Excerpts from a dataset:
..........

/-! ### The port (R339, R360) -/

/-- Bit 3 of a word is set. -/
theorem setBit3_eq (w : Nat) : w % 8 + 8 + w / 16 * 16 = w ||| 8 := by
  have high : (w ||| 8) / 16 = w / 16 := by rw [show 16 = 2 ^ 4 from rfl, Nat.or_div_two_pow]; simp
  have low : (w ||| 8) % 16 = w % 8 + 8 := by
    rw [show 16 = 2 ^ 4 from rfl, Nat.or_mod_two_pow, show w % 8 = w % 2 ^ 4 % 8 by omega]
    exact (by decide : ∀ r < 16, r ||| 8 % 2 ^ 4 = r % 8 + 8) (w % 2 ^ 4) (by omega)
  omega

/-- A lost port: its flits, credits, reservations and NAKs are gone. -/
def Aisle.lost (a : Aisle) : Aisle :=
  { a with
    state := 4, replay := [], credits := [0, 0, 0, 0, 0], owed := [0, 0, 0, 0, 0], reserved := [], part := [], partFlits := 0
    nakAt := none, nakOwed := false }

/-- A port is LOST, LINK_LOST is raised and the fence bit of LINK_CONFIG is set in a COMMIT. -/
def State.portLost (s : State) (t p cause : Nat) : State :=
  let u := (if (s.aisle p).state = 3 then s.passPart t p else s).freeOutput (1604 + p) 0
  let v := u.setAisle p (u.aisle p).lost
  let w := v.raise (v.linkEv t 0x5102 1 none p cause)
  (w.shadow .aisle p 0x104 (w.shadowOf .aisle p 0x104 ||| 8)).requestCommit .aisle p

theorem State.loseAisle_users (s : State) (t p c : Nat) : s.loseAisle t p c =
    let x := s.portLost t p c
    (x.unroute p).jobsLosePort (s.aisle p) t p c (fun j _ => (x.usersOf p).contains j) (x.unroute p).openJobs := by
  unfold State.portLost
  simp only [← setBit3_eq]
  rfl

theorem State.loseAisle_eq (s : State) (t p c : Nat) : s.loseAisle t p c =
    let x := s.portLost t p c
    (x.unroute p).jobsLosePort (s.aisle p) t p c (fun _ jb => x.crosses jb p) (x.unroute p).openJobs := by
  rw [State.loseAisle_users]
  extract_lets x
  have kept : Only [.pages, .stalls] x (x.unroute p) := State.unroute_only
  have jobs : (x.unroute p).jobs = x.jobs := kept .jobs rfl
  refine State.jobsLosePort_congr fun j mem old jb hj place => ?_
  rw [State.job, jobs] at hj
  rw [State.openJobs, jobs] at mem
  rw [State.usersOf_contains mem hj, x.crosses_congr place]

/-- Jobs and ports after a loss that cuts no message off. -/
theorem State.portLost_whole (s : State) (t p c : Nat) (whole : (s.aisle p).partFlits = 0) :
    (s.portLost t p c).jobs = s.jobs ∧ (s.portLost t p c).aisle p = (s.aisle p).lost := by
  have passes : s.passPart t p = s := if_pos (by simp [whole])
  unfold State.portLost
  rw [passes, ite_self]
  extract_lets u v w
  have freed : Only [.arbs] s u := State.freeOutput_only
  have port : u.aisle p = s.aisle p := by
    have aisles : u.aisles = s.aisles := freed .aisles rfl
    rw [State.aisle, aisles]
    rfl
  have raised : w = (v.record (v.linkEv t 0x5102 1 none p c)).post :=
    (eventsActBySeverity v (v.linkEv t 0x5102 1 none p c)).1 (Nat.lt_succ_self 1) rfl
  have logged : Only [.pages, .stalls, .halves, .rings, .events, .trace, .out] v w :=
    raised ▸ (State.record_only.mono rfl).trans (State.post_only.mono rfl)
  have kept : Only [.pages, .stalls, .halves, .rings, .events, .trace, .out] v
      ((w.shadow .aisle p 0x104 (w.shadowOf .aisle p 0x104 ||| 8)).requestCommit .aisle p) :=
    (logged.step State.shadow_only).step State.requestCommit_only
  have jobs := kept .jobs rfl
  have aisles := kept .aisles rfl
  refine ⟨jobs.trans (freed .jobs rfl), ?_⟩
  rw [State.aisle, show _ = _ from aisles, ← port]
  exact State.aisle_setAisle u p _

..........

Task instructions:
Repeat all of the entries exactly.

Answer:
/-! ### The port (R339, R360) -/

/-- Bit 3 of a word is set. -/
theorem setBit3_eq (w : Nat) : w % 8 + 8 + w / 16 * 16 = w ||| 8 := by
  have high : (w ||| 8) / 16 = w / 16 := by rw [show 16 = 2 ^ 4 from rfl, Nat.or_div_two_pow]; simp
  have low : (w ||| 8) % 16 = w % 8 + 8 := by
    rw [show 16 = 2 ^ 4 from rfl, Nat.or_mod_two_pow, show w % 8 = w % 2 ^ 4 % 8 by omega]
    exact (by decide : ∀ r < 16, r ||| 8 % 2 ^ 4 = r % 8 + 8) (w % 2 ^ 4) (by omega)
  omega

/-- A lost port: its flits, credits, reservations and NAKs are gone. -/
def Aisle.lost (a : Aisle) : Aisle :=
  { a with
    state := 4, replay := [], credits := [0, 0, 0, 0, 0], owed := [0, 0, 0, 0, 0], reserved := [], part := [], partFlits := 0
    nakAt := none, nakOwed := false }

/-- A port is LOST, LINK_LOST is raised and the fence bit of LINK_CONFIG is set in a COMMIT. -/
def State.portLost (s : State) (t p cause : Nat) : State :=
  let u := (if (s.aisle p).state = 3 then s.passPart t p else s).freeOutput (1604 + p) 0
  let v := u.setAisle p (u.aisle p).lost
  let w := v.raise (v.linkEv t 0x5102 1 none p cause)
  (w.shadow .aisle p 0x104 (w.shadowOf .aisle p 0x104 ||| 8)).requestCommit .aisle p

theorem State.loseAisle_users (s : State) (t p c : Nat) : s.loseAisle t p c =
    let x := s.portLost t p c
    (x.unroute p).jobsLosePort (s.aisle p) t p c (fun j _ => (x.usersOf p).contains j) (x.unroute p).openJobs := by
  unfold State.portLost
  simp only [← setBit3_eq]
  rfl

theorem State.loseAisle_eq (s : State) (t p c : Nat) : s.loseAisle t p c =
    let x := s.portLost t p c
    (x.unroute p).jobsLosePort (s.aisle p) t p c (fun _ jb => x.crosses jb p) (x.unroute p).openJobs := by
  rw [State.loseAisle_users]
  extract_lets x
  have kept : Only [.pages, .stalls] x (x.unroute p) := State.unroute_only
  have jobs : (x.unroute p).jobs = x.jobs := kept .jobs rfl
  refine State.jobsLosePort_congr fun j mem old jb hj place => ?_
  rw [State.job, jobs] at hj
  rw [State.openJobs, jobs] at mem
  rw [State.usersOf_contains mem hj, x.crosses_congr place]

/-- Jobs and ports after a loss that cuts no message off. -/
theorem State.portLost_whole (s : State) (t p c : Nat) (whole : (s.aisle p).partFlits = 0) :
    (s.portLost t p c).jobs = s.jobs ∧ (s.portLost t p c).aisle p = (s.aisle p).lost := by
  have passes : s.passPart t p = s := if_pos (by simp [whole])
  unfold State.portLost
  rw [passes, ite_self]
  extract_lets u v w
  have freed : Only [.arbs] s u := State.freeOutput_only
  have port : u.aisle p = s.aisle p := by
    have aisles : u.aisles = s.aisles := freed .aisles rfl
    rw [State.aisle, aisles]
    rfl
  have raised : w = (v.record (v.linkEv t 0x5102 1 none p c)).post :=
    (eventsActBySeverity v (v.linkEv t 0x5102 1 none p c)).1 (Nat.lt_succ_self 1) rfl
  have logged : Only [.pages, .stalls, .halves, .rings, .events, .trace, .out] v w :=
    raised ▸ (State.record_only.mono rfl).trans (State.post_only.mono rfl)
  have kept : Only [.pages, .stalls, .halves, .rings, .events, .trace, .out] v
      ((w.shadow .aisle p 0x104 (w.shadowOf .aisle p 0x104 ||| 8)).requestCommit .aisle p) :=
    (logged.step State.shadow_only).step State.requestCommit_only
  have jobs := kept .jobs rfl
  have aisles := kept .aisles rfl
  refine ⟨jobs.trans (freed .jobs rfl), ?_⟩
  rw [State.aisle, show _ = _ from aisles, ← port]
  exact State.aisle_setAisle u p _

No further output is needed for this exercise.